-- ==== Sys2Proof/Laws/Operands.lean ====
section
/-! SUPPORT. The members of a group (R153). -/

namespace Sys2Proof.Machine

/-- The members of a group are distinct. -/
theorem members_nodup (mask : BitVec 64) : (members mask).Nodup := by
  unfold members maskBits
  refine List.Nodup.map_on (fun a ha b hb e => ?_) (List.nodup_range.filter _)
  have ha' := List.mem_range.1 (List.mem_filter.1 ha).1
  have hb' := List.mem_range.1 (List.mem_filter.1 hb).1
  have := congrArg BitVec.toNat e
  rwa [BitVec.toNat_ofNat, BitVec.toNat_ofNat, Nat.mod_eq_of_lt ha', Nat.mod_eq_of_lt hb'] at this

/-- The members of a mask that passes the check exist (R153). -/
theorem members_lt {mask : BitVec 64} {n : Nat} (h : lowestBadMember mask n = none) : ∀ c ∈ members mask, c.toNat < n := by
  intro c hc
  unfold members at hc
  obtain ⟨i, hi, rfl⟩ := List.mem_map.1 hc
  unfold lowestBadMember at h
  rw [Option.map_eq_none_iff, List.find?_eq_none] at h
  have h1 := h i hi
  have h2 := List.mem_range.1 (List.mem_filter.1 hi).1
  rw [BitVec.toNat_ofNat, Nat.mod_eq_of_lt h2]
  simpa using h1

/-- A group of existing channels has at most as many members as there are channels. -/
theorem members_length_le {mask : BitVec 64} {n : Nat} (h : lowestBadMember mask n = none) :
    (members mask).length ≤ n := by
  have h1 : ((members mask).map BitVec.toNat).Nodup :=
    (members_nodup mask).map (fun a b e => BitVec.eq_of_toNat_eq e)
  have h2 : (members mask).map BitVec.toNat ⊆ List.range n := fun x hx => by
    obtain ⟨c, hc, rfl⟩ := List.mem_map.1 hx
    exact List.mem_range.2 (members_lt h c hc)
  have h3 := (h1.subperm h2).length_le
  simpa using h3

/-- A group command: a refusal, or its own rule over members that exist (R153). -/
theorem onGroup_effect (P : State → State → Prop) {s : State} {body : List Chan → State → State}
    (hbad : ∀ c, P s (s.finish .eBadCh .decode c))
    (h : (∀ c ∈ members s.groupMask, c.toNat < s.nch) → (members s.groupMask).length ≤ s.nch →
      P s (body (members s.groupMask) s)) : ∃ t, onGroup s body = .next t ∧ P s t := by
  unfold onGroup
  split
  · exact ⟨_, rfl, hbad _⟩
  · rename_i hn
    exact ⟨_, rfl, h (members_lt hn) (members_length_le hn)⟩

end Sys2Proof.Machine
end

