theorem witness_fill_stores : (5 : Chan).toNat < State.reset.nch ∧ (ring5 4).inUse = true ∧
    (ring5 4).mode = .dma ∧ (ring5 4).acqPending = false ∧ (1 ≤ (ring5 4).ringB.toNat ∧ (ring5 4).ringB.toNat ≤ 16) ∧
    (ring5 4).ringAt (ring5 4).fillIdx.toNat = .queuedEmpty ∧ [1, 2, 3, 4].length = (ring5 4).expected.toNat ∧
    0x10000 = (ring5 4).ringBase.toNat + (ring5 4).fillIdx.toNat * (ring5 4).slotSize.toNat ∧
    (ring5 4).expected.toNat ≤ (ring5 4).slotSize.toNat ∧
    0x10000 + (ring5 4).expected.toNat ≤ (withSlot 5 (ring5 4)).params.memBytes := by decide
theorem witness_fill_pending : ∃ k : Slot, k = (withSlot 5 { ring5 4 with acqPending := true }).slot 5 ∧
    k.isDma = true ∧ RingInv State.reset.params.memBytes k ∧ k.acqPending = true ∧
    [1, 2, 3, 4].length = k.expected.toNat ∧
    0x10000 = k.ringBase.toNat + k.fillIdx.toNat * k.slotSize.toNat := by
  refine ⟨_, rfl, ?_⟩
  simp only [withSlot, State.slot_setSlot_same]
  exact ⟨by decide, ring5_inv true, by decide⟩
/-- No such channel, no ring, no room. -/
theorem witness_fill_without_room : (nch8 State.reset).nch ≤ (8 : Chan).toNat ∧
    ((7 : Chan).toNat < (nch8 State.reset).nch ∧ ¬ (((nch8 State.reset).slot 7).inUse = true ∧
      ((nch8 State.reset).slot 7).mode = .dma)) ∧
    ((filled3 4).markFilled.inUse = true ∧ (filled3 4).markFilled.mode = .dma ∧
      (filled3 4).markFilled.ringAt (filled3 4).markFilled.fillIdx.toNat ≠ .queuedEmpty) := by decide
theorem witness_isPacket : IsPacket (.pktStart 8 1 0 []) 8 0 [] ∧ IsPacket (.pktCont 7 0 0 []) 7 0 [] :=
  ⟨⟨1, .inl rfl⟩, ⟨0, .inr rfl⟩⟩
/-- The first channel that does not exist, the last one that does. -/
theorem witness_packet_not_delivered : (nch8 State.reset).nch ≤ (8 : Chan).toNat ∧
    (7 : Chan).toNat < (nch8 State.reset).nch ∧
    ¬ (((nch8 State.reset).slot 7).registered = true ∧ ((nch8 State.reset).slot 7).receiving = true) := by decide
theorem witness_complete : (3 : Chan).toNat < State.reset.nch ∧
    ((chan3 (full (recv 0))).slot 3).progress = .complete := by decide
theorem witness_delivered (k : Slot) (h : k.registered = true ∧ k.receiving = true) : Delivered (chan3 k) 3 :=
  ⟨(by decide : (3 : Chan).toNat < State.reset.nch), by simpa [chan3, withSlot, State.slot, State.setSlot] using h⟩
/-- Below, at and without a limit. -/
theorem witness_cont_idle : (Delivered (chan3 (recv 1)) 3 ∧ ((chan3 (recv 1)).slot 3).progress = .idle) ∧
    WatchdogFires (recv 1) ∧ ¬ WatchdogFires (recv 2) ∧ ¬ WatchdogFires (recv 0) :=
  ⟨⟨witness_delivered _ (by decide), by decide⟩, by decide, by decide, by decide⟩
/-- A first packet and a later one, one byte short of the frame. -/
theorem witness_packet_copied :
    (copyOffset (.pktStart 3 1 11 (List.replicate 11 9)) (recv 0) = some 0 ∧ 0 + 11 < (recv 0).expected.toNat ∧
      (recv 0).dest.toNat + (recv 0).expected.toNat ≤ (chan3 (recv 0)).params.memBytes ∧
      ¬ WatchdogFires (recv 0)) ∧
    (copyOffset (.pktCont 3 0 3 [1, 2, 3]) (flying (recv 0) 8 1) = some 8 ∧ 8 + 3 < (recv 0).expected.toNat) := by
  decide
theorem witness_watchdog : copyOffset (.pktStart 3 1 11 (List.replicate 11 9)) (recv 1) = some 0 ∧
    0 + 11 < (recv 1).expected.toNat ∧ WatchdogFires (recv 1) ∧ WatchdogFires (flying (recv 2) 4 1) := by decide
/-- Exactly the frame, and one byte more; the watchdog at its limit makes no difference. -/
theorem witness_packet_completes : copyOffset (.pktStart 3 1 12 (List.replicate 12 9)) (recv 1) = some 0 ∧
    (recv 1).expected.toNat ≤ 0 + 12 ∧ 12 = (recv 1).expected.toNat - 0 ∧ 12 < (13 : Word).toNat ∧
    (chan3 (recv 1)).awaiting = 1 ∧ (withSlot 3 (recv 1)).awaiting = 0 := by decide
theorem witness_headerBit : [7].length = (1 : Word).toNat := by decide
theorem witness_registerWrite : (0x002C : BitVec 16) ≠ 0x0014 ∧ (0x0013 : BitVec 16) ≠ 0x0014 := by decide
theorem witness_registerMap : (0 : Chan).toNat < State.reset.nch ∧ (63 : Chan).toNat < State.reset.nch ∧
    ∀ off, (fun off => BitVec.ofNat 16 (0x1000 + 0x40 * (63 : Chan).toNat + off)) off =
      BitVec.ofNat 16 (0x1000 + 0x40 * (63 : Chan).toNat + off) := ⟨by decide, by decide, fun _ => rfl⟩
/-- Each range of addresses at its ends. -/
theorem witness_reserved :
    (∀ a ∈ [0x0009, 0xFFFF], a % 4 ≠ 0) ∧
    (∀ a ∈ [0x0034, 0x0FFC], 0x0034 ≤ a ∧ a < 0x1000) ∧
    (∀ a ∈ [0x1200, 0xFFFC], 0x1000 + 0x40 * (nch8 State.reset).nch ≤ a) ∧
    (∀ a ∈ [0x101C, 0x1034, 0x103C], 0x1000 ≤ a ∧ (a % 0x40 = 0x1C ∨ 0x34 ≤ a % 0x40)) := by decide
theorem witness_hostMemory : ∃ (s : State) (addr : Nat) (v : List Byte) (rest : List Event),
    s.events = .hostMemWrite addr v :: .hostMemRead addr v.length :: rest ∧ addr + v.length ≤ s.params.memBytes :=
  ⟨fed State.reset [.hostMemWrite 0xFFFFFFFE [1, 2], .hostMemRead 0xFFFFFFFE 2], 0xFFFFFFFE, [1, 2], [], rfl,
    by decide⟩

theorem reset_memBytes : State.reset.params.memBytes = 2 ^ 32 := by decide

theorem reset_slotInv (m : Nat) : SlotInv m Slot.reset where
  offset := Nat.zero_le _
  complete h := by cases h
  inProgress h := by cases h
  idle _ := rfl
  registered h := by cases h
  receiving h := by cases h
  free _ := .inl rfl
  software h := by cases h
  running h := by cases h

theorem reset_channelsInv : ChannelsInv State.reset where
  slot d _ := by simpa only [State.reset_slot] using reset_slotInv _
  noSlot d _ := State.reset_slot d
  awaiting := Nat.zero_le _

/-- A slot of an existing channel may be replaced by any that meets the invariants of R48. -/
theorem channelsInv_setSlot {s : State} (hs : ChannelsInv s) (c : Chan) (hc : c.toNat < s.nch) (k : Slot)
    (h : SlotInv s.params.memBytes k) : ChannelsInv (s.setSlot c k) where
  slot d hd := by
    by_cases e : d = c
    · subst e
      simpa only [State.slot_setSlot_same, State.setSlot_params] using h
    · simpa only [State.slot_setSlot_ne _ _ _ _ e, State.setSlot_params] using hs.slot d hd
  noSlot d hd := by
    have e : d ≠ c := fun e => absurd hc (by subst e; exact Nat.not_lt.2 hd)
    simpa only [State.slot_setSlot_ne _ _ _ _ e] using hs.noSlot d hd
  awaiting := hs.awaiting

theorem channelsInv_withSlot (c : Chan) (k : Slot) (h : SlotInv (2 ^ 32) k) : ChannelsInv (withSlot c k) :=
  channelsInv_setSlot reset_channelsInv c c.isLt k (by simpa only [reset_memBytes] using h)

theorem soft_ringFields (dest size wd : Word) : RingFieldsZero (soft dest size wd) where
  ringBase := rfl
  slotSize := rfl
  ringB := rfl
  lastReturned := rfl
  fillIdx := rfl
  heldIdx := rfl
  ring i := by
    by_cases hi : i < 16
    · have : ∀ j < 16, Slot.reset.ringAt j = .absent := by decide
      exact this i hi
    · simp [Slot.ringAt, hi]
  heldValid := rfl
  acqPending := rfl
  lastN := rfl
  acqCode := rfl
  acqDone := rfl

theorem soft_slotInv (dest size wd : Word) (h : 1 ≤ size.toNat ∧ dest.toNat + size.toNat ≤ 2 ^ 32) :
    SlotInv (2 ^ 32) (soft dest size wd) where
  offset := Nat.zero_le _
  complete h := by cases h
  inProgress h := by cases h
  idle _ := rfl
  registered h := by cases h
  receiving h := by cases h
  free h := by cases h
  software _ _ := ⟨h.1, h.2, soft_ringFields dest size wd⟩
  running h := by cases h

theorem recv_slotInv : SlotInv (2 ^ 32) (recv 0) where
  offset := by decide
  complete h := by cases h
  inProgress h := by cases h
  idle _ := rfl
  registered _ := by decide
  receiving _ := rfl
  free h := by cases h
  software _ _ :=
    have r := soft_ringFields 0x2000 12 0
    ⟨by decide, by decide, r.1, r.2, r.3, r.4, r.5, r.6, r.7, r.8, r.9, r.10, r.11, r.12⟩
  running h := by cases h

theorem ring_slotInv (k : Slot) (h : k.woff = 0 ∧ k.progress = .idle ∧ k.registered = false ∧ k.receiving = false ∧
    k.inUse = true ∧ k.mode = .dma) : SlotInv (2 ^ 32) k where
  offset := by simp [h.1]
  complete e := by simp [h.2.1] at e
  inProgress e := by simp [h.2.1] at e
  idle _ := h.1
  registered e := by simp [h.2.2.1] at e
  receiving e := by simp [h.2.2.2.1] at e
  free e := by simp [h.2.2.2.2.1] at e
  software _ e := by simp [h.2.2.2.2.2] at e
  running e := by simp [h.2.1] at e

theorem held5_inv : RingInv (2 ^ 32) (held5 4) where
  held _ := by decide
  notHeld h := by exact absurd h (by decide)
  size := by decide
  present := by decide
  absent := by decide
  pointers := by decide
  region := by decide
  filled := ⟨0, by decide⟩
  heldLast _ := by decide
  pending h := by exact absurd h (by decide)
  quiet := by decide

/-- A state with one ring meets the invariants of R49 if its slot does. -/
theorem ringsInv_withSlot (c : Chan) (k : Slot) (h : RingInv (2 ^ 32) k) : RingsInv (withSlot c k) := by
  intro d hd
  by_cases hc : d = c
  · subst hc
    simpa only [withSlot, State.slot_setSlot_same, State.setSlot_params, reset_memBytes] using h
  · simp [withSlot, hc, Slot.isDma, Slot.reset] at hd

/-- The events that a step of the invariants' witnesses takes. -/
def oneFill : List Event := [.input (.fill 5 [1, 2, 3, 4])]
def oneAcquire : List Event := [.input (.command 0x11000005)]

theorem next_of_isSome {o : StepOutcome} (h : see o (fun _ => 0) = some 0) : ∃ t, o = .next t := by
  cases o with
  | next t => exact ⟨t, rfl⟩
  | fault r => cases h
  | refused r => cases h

___

**EXERCISE INSTRUCTIONS**
Only the lines from the first line of the records through the line containing "rw [BitVec.toNat_ofNat, Nat.mod_eq_of_lt" should be repeated, exactly as they appear.

**ANSWER FOR THE TASK**
-- ==== Sys2Proof/Laws/Operands.lean ====
section
/-! SUPPORT. The members of a group (R153). -/

namespace Sys2Proof.Machine

/-- The members of a group are distinct. -/
theorem members_nodup (mask : BitVec 64) : (members mask).Nodup := by
  unfold members maskBits
  refine List.Nodup.map_on (fun a ha b hb e => ?_) (List.nodup_range.filter _)
  have ha' := List.mem_range.1 (List.mem_filter.1 ha).1
  have hb' := List.mem_range.1 (List.mem_filter.1 hb).1
  have := congrArg BitVec.toNat e
  rwa [BitVec.toNat_ofNat, BitVec.toNat_ofNat, Nat.mod_eq_of_lt ha', Nat.mod_eq_of_lt hb'] at this

/-- The members of a mask that passes the check exist (R153). -/
theorem members_lt {mask : BitVec 64} {n : Nat} (h : lowestBadMember mask n = none) : ∀ c ∈ members mask, c.toNat < n := by
  intro c hc
  unfold members at hc
  obtain ⟨i, hi, rfl⟩ := List.mem_map.1 hc
  unfold lowestBadMember at h
  rw [Option.map_eq_none_iff, List.find?_eq_none] at h
  have h1 := h i hi
  have h2 := List.mem_range.1 (List.mem_filter.1 hi).1
  rw [BitVec.toNat_ofNat, Nat.mod_eq_of_lt h2]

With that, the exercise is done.